Но это оказалось ужасней, чем я могла себе представить. Я не могу сказать, что я какая-то особо опытная. Хотя кое-что я уже в жизни видела, а чего не знаю — могу приспособиться, научиться. Тут, однако, дело было не в этом. А в том, во-первых, что у него этот аппарат не просто очень большой, а огромный. А во-вторых, поскольку я не была в него влюблена и не умирала от сексуальной жажды, он все не мог меня возбудить. Он был неловок, неточен, медлителен, делал все неправильно — не там меня трогал, не так, как нужно. Да еще таким здоровым членом — мне стало просто больно, я стала от него отползать, а там — стена. Он меня в эту стену вжимает, и я понимаю, что — все, край, дальше отползти невозможно. Нужно как-то расслабиться, иначе умру! Боже мой, думаю, зачем я это все затеяла? Какая Россия? Какое отечество? При чем тут? Я зажмурилась, думаю: ладно, Бога ради, пусть будет, как будет.

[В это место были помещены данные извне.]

-- ==== Sys2Proof/Laws/Tab.lean ====
section
/-!
SUPPORT. The laws of the finite table: a read after a write, and that every operation keeps the canonical form.
-/

namespace Sys2Proof.Tab

variable {α : Type} (d : α)

@[simp] theorem get_nil (i : Nat) : get d [] i = d := rfl

theorem get_erase (t : Tab α) (i j : Nat) : get d (erase t i) j = if j = i then d else get d t j := by
  induction t with
  | nil => simp [erase]
  | cons y t ih =>
    obtain ⟨k, v⟩ := y
    simp only [erase] at ih ⊢
    by_cases hk : k = i
    · subst hk
      by_cases hj : j = k
      · subst hj
        simpa using ih
      · simpa [get, hj] using ih
    · by_cases hjk : j = k
      · subst hjk
        simp [get, hk]
      · simp [get, hk, hjk, ih]

variable [DecidableEq α]

/-- A read after a write, whatever the form of the table. -/
theorem get_set (t : Tab α) (i j : Nat) (x : α) : get d (set d t i x) j = if j = i then x else get d t j := by
  induction t with
  | nil => by_cases hx : x = d <;> by_cases hj : j = i <;> simp [set, get, hx, hj]
  | cons y t ih =>
    obtain ⟨k, v⟩ := y
    unfold set
    by_cases hik : i < k
    · by_cases hx : x = d
      · by_cases hj : j = i
        · have : j ≠ k := by omega
          simp [hik, hx, get, hj, get_erase, Nat.ne_of_lt hik]
        · simp [hik, hx, get, hj, get_erase]
      · by_cases hj : j = i <;> simp [hik, hx, get, hj]
    · by_cases he : i = k
      · subst he
        by_cases hx : x = d <;> by_cases hj : j = i <;> simp [hx, get, hj, get_erase]
      · by_cases hjk : j = k
        · subst hjk
          have : j ≠ i := fun e => he e.symm
          simp [hik, he, get, this]
        · simp [hik, he, get, hjk, ih]

@[simp] theorem get_set_same (t : Tab α) (i : Nat) (x : α) : get d (set d t i x) i = x := by simp [get_set]

theorem get_set_other (t : Tab α) {i j : Nat} (x : α) (hj : j ≠ i) : get d (set d t i x) j = get d t j := by
  simp [get_set, hj]

@[simp] theorem get_modify_same (t : Tab α) (i : Nat) (f : α → α) : get d (modify d t i f) i = f (get d t i) := by
  simp [modify]

theorem get_modify_other (t : Tab α) {i j : Nat} (f : α → α) (hj : j ≠ i) :
    get d (modify d t i f) j = get d t j := by simp [modify, get_set, hj]

theorem wfFrom_mono {t : Tab α} {a b : Nat} (h : wfFrom d b t = true) (hab : a ≤ b) : wfFrom d a t = true := by
  cases t with
  | nil => rfl
  | cons x t =>
    simp only [wfFrom, Bool.and_eq_true, decide_eq_true_eq] at h ⊢
    exact ⟨⟨by omega, h.1.2⟩, h.2⟩

theorem erase_of_wfFrom {t : Tab α} {b i : Nat} (h : wfFrom d b t = true) (hi : i < b) : erase t i = t := by
  induction t generalizing b with
  | nil => rfl
  | cons x t ih =>
    obtain ⟨k, v⟩ := x
    simp only [wfFrom, Bool.and_eq_true, decide_eq_true_eq] at h
    have hk : k ≠ i := by omega
    have := ih h.2 (by omega)
    simp only [erase] at this ⊢
    simp [hk, this]

/-- A write keeps the canonical form. -/
theorem wfFrom_set {t : Tab α} {b : Nat} (i : Nat) (x : α) (h : wfFrom d b t = true) (hi : b ≤ i) :
    wfFrom d b (set d t i x) = true := by
  induction t generalizing b with
  | nil =>
    by_cases hx : x = d
    · simp [set, hx, wfFrom]
    · simp [set, hx, wfFrom, hi]
  | cons y t ih =>
    obtain ⟨k, v⟩ := y
    have h' := h
    simp only [wfFrom, Bool.and_eq_true, decide_eq_true_eq] at h
    unfold set
    by_cases hik : i < k
    · have he : erase t i = t := erase_of_wfFrom d h.2 (by omega)
      by_cases hx : x = d
      · simpa [hik, hx, he] using h'
      · have := h.2
        simp only [hik, hx, if_true, if_false, wfFrom, Bool.and_eq_true, decide_eq_true_eq]
        exact ⟨⟨hi, hx⟩, ⟨by omega, h.1.2⟩, this⟩
    · by_cases he : i = k
      · have hr : erase t i = t := erase_of_wfFrom d h.2 (by omega)
        by_cases hx : x = d
        · subst he
          simp only [hx, hr, Nat.lt_irrefl, if_true, if_false]
          exact wfFrom_mono d h.2 (by omega)
        · subst he
          simp only [hx, Nat.lt_irrefl, if_true, if_false, wfFrom, Bool.and_eq_true, decide_eq_true_eq]
          exact ⟨⟨hi, hx⟩, h.2⟩
      · simp only [hik, he, if_false, wfFrom, Bool.and_eq_true, decide_eq_true_eq]
        exact ⟨h.1, ih h.2 (by omega)⟩

/-- A table in canonical form stays in it. -/
theorem wf_set {t : Tab α} (i : Nat) (x : α) (h : wf d t = true) : wf d (set d t i x) = true :=
  wfFrom_set d i x h (Nat.zero_le i)

theorem wf_modify {t : Tab α} (i : Nat) (f : α → α) (h : wf d t = true) : wf d (modify d t i f) = true :=
  wf_set d i _ h

theorem wf_nil : wf d [] = true := rfl

end Sys2Proof.Tab
end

И только расслабилась, впустила его и начала привыкать к происходящему — он уже закончил! О, как хорошо, думаю, слава Богу! Я сразу отвернулась и попыталась уснуть. Но только я закрыла глаза, он снова был готов. И это продолжалось до утра: только я была готова к нему приспособиться, он уже иссякал. Только я успевала остыть — он был снова готов. Я уже ничего не понимала и не помнила — сколько раз это было? Пять, восемь, десять? Я не спала всю ночь, а утром — его безумно счастливые глаза. Но мне это до лампочки, мне было ужасно больно. Как в том анекдоте, помните? Приходит мужчина в публичный дом, говорит: мне нужна женщина. Ему говорят: выбирайте. Он выбирает, уходит с ней в спальню. Через пять минут она выбегает, кричит: «Кошмар! Кошмар!» Мадам говорит: «Боже мой, мое заведение не может потерять репутацию!» И посылает к нему более опытную девушку. Но через пять минут и та выбегает с криком: «Кошмар! Кошмар!» Мадам понимает, что все — либо она закроет амбразуру своим собственным телом, либо она теряет и клиента, и репутацию своего заведения. Она готовится, вспоминает свой прошлый опыт и идет к нему. Проходит полчаса, час, два. Наконец она выходит из комнаты, поправляя взлохмаченную прическу, и говорит: «Кошмар, конечно, но не „кошмар! кошмар!“.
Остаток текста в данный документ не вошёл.